3. To bind the edges, open up the binding (that you worked so hard to iron) and fold down the top edge about 1" ...then on the schnibble side, match the raw edge of the binding to the edge of the quilt and sewing about a 1/2" seam stitch the binding to the edge of the quilt. Flip the binding around the edge of the quilt to the back side and topstitch the (folded) edge of the binding to the quilt. I end up with a binding of about 1/2" on the schnibble side and a binding of about 1 1//2" on the back (which matches the size of the other binding strips that cover the seams.
Hope this helps - along with the drawing.

cooi (author)2011-04-22

WOW! The quilt backing is really a beautiful touch!

busysdizzy (author)2011-04-22

I LOVE this idea!! I have made many scrappy string quilts and usually back them with flannel or fleece to avoid quilting something so heavy. This is a wonderful idea that cuts down on the one step in making a quilt that I try to avoid. Thankyou!

bptakoma (author)2011-04-17

Great idea --
In step 2, are you sewing the strips to each other, or directly on top of the batting? I guess it's on top of the batting, which is why you quilt as you go. Are there any tips to keep it aligned/keep the batting from puffing things out of place? Do you need a wider seam allowance than the traditional quilters 1/4 inch? Normal stitch length?
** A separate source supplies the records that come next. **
/-! ### Events, interrupts, views, snapshots -/

/-- R448, R449, R451, R470, R472, R483: the event writer writes its oldest message; interrupt bits are cleared, unless their event falls in
the same cycle, and forced; a view is the writer's own; a Sapwood core's watchdog breaks its locks; snapshots. -/
def Obligations.EventsAndSnapshots : Prop :=
  ∀ (s : State) (t : Nat) (m : EvtMsg) (rest : List EvtMsg) (k : Fin 13) (w : Word) (r : Requester) (c : Fin 4) (a : Nat) (d : List Byte),
    let u := s.tick t
    let seq := u.get Reg.DEV_EVLOG_SEQ
    let base := u.addr40 Reg.DEV_EVLOG_BASE_LO Reg.DEV_EVLOG_BASE_HI
    let rec32 := leBytes 4 seq ++ leBytes 6 (secOf m.timeNs) ++ leBytes 4 (nsecOf m.timeNs) ++ leBytes 1 m.unit ++ leBytes 1 m.inst ++
      leBytes 2 m.code ++ leBytes 1 m.cls ++ leBytes 1 (m.flags ||| (b2n u.evt.lost * 2)) ++ leBytes 6 m.frame ++ leBytes 2 m.arg0 ++
      leBytes 4 m.arg1
    let there := u.boot.busOpen = true ∧ u.flag Reg.HTP_SHUTDOWN_STATUS_SHUTDOWN = false ∧
      (k.val = 0 ∨ (UnitId.ofId k).any (fun x => u.variant.has x) = true)
    (u.evt.queue = m :: rest → Completes (.eventRecordWrite t) s (fun v =>
      v.evt = { queue := rest, lost := false } ∧ v.get Reg.DEV_EVLOG_SEQ = (seq + 1) % 2 ^ 32 ∧
      (∀ i : Fin 8, v.get (Reg.HTP_KPR_EVT (seq % 64) i) = leVal (bytesAt rec32 (4 * i) 4)) ∧
      (u.mss.capacity ≠ 0 → v.read (base + 32 * (seq % 4096)) 32 = rec32) ∧
      (∀ p, p < base + 32 * (seq % 4096) ∨ base + 32 * (seq % 4096) + 32 ≤ p → v.readByte p = u.readByte p))) ∧
    (there → Completes (.intStatusClear t k w) s (fun v => SameDram u v ∧ ∀ n : Fin 32,
      bitAt (v.get (intReg k)) n =
        (bitAt (u.get (intReg k)) n && (!bitAt w.toNat n || SMap.lookup u.intAt (32 * k + n) == some u.now)))) ∧
    (there → Completes (.intForce t k w) s (fun v => SameDram u v ∧ ∀ n : Fin 32,
      bitAt (v.get (intReg k)) n = (bitAt (u.get (intReg k)) n || (bitAt w.toNat n && bitAt (intMask k) n)))) ∧
    (there → r.hasView = true → Completes (.unitViewWrite t r k w) s (fun v =>
      v.view r k = bitAt w.toNat 0 ∧ (∀ r' k', (r'.code, k') ≠ (r.code, k.val) → v.view r' k' = u.view r' k') ∧
      v.regs = u.regs ∧ SameDram u v)) ∧
    Completes (.sapwoodWatchdog t c) s (fun v => SameDram u v ∧ ∀ n : Fin 256,
      v.locks[n] = if u.locks[n].st = .held ∧ u.locks[n].owner = 0x0B00 + c then { st := .broken, owner := u.locks[n].owner }
        else u.locks[n]) ∧
    (u.boot.busOpen = true → u.flag Reg.HTP_SHUTDOWN_STATUS_SHUTDOWN = false → Completes (.snapRequest t) s (fun v =>
      (u.snap.writing = none → (v.snap.writing.map (·.1)) = some (.dram (u.addr40 Reg.DEV_SNAP_ADDR_LO Reg.DEV_SNAP_ADDR_HI / 64 * 64))) ∧
      (u.snap.writing ≠ none → v.snap.writing = u.snap.writing ∧
        v.snap.waiting = u.snap.waiting ++ [.dram (u.addr40 Reg.DEV_SNAP_ADDR_LO Reg.DEV_SNAP_ADDR_HI / 64 * 64)]) ∧ SameDram u v)) ∧
    (u.snap.writing = some (.dram a, d) →
      (a + d.length ≤ u.mss.capacity → Completes (.snapDone t) s (fun v =>
        v.read a d.length = d ∧ (∀ p, p < a ∨ a + d.length ≤ p → v.readByte p = u.readByte p) ∧
        bitAt (v.get Reg.DEV_EVT_STATUS) 4 = true)) ∧
      (u.mss.capacity < a + d.length → exec (.snapDone t) s = .fault (.dramAddressAbsent a)))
casburkhart (author)bptakoma2011-04-17

Sew the schnibbles directly onto the batting (and through the backing square). While you are sewing on the strips, the batting tends to warp, but try to keep the back fabric flat. (I have several pleats where the fabric folded slightly on itself.)

As for keeping it aligned, it doesn't matter if it goes slightly wonky, or if it is crooked, or even if you accidently sew on a schnibble with the back of the fabric showing rather than the front. With all the colors and patterns, no one can tell if it is not perfect. The seams can be whatever width you want, some of mine are much more than 1/4". And yes I use a normal stitch length.

aholst (author)2011-04-17

Schnippelche sounds like a West Prussian dialect, I heard my grandma using it sometimes. So it might well be proper German, just from areas that aren't Germany anymore these days!

Lovely quilting, I should really get my sewing machine out of storage...

sparracco1 (author)2011-04-15

i am SO going to try this! thanks! ;-]

BrittLiv (author)2011-04-14

Hi, I'm German and have never heard of the word "schnippelche" here we call what you mean "Schnipsel" or "Schnippel" (e.g. in Berlin).
Great jop on your ible!

casburkhart (author)BrittLiv2011-04-14

You're right, I looked in the PA German/English dictionary instead of the German/English dictionary. I should have used your word "Schnippel" Thank you for the correction. But I'll still use my spelling and pronunciation. How do you pronounce "Schnippel"?

abbyholverson (author)2011-04-14

Beautiful! I love your technique of quilting as you go. It makes it so easy!